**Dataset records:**
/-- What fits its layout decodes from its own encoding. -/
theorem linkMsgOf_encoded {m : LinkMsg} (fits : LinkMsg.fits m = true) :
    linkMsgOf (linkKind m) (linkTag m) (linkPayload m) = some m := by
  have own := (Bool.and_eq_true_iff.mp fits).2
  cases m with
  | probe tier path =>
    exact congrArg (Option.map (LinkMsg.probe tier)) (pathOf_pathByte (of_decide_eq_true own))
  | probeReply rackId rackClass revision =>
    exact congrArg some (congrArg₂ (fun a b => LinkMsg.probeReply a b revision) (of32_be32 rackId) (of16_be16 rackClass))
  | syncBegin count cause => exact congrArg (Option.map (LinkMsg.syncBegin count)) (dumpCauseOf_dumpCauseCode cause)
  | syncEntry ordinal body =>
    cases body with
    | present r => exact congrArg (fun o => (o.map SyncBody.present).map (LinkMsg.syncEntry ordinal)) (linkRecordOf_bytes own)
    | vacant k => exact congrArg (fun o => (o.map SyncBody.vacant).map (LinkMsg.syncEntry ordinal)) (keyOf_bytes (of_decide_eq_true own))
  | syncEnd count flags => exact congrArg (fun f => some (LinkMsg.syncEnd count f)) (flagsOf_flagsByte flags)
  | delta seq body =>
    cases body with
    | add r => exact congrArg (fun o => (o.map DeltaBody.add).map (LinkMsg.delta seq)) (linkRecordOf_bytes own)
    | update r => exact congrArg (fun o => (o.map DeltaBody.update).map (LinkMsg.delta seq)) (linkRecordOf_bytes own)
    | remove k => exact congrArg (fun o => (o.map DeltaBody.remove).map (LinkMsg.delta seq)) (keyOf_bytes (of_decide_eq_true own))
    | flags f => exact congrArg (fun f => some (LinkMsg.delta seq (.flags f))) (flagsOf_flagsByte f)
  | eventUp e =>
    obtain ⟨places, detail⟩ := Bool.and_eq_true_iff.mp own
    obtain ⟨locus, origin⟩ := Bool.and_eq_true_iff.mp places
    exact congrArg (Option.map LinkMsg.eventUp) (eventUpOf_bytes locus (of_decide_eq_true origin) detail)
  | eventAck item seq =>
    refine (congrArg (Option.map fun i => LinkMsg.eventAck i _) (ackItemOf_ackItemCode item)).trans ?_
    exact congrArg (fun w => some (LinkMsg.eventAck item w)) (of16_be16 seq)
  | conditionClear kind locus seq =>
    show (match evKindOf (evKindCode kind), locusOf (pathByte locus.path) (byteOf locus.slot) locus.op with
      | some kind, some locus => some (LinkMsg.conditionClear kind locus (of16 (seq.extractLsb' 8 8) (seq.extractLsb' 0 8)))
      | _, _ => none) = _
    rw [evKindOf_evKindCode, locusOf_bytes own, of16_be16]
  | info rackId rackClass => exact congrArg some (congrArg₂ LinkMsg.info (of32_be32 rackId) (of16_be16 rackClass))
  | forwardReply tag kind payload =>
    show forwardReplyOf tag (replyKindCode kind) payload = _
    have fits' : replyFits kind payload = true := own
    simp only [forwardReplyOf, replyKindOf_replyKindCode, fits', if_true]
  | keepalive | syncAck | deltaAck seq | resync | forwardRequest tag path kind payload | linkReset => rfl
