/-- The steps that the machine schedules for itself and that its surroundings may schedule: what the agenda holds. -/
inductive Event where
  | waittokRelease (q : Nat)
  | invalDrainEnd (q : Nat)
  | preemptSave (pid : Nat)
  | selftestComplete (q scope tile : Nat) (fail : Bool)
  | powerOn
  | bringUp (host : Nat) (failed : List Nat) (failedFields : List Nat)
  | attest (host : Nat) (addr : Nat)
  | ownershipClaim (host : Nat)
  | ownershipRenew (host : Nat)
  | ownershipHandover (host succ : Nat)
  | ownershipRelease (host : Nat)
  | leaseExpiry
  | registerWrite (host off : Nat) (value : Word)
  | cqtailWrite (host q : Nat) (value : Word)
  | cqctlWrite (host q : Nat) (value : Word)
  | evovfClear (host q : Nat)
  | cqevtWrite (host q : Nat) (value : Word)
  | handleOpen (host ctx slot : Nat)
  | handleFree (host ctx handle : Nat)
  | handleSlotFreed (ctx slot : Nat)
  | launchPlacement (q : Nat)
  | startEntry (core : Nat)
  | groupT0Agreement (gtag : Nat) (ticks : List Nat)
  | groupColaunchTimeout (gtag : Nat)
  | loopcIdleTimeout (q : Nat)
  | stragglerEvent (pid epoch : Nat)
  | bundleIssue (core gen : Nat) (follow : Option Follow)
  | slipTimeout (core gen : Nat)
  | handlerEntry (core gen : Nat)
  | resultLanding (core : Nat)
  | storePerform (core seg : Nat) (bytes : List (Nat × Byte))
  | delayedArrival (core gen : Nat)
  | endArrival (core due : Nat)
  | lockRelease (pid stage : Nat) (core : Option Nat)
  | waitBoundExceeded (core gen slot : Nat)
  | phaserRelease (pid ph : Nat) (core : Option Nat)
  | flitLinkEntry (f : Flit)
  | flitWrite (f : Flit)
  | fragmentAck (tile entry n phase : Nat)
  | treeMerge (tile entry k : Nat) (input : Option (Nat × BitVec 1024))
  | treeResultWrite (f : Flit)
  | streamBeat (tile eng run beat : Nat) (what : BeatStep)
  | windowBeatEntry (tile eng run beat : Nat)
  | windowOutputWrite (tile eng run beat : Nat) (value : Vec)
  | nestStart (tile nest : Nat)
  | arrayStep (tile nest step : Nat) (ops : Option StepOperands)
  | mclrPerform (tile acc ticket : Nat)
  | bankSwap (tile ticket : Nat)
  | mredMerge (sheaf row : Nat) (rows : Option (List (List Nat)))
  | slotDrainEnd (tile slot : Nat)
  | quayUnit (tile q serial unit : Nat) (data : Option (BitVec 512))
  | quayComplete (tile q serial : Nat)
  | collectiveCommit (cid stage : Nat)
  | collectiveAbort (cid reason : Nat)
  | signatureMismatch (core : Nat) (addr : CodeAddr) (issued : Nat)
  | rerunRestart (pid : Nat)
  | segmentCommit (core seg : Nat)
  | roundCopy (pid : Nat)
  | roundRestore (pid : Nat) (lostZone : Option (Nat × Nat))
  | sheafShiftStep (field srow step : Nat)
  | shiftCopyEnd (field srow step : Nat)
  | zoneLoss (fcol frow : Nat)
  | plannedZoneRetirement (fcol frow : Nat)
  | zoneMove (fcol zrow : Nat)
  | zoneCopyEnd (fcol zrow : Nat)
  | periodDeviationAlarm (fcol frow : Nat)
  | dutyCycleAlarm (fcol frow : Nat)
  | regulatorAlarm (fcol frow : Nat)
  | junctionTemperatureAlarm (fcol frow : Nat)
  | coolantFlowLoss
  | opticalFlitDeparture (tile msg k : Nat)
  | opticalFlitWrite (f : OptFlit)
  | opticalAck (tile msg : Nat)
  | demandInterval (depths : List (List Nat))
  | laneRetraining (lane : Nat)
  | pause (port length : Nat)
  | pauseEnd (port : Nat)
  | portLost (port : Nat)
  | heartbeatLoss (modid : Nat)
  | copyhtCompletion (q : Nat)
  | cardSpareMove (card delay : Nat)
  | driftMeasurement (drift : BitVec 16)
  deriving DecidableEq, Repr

**What the task asks:**
Start with the first line of the data and print every line exactly. The line containing "have own := (Bool.and_eq_true_iff.mp" is the last one to include.

**Your solution:**
/-- What fits its layout decodes from its own encoding. -/
theorem linkMsgOf_encoded {m : LinkMsg} (fits : LinkMsg.fits m = true) :
    linkMsgOf (linkKind m) (linkTag m) (linkPayload m) = some m := by
  have own := (Bool.and_eq_true_iff.mp fits).2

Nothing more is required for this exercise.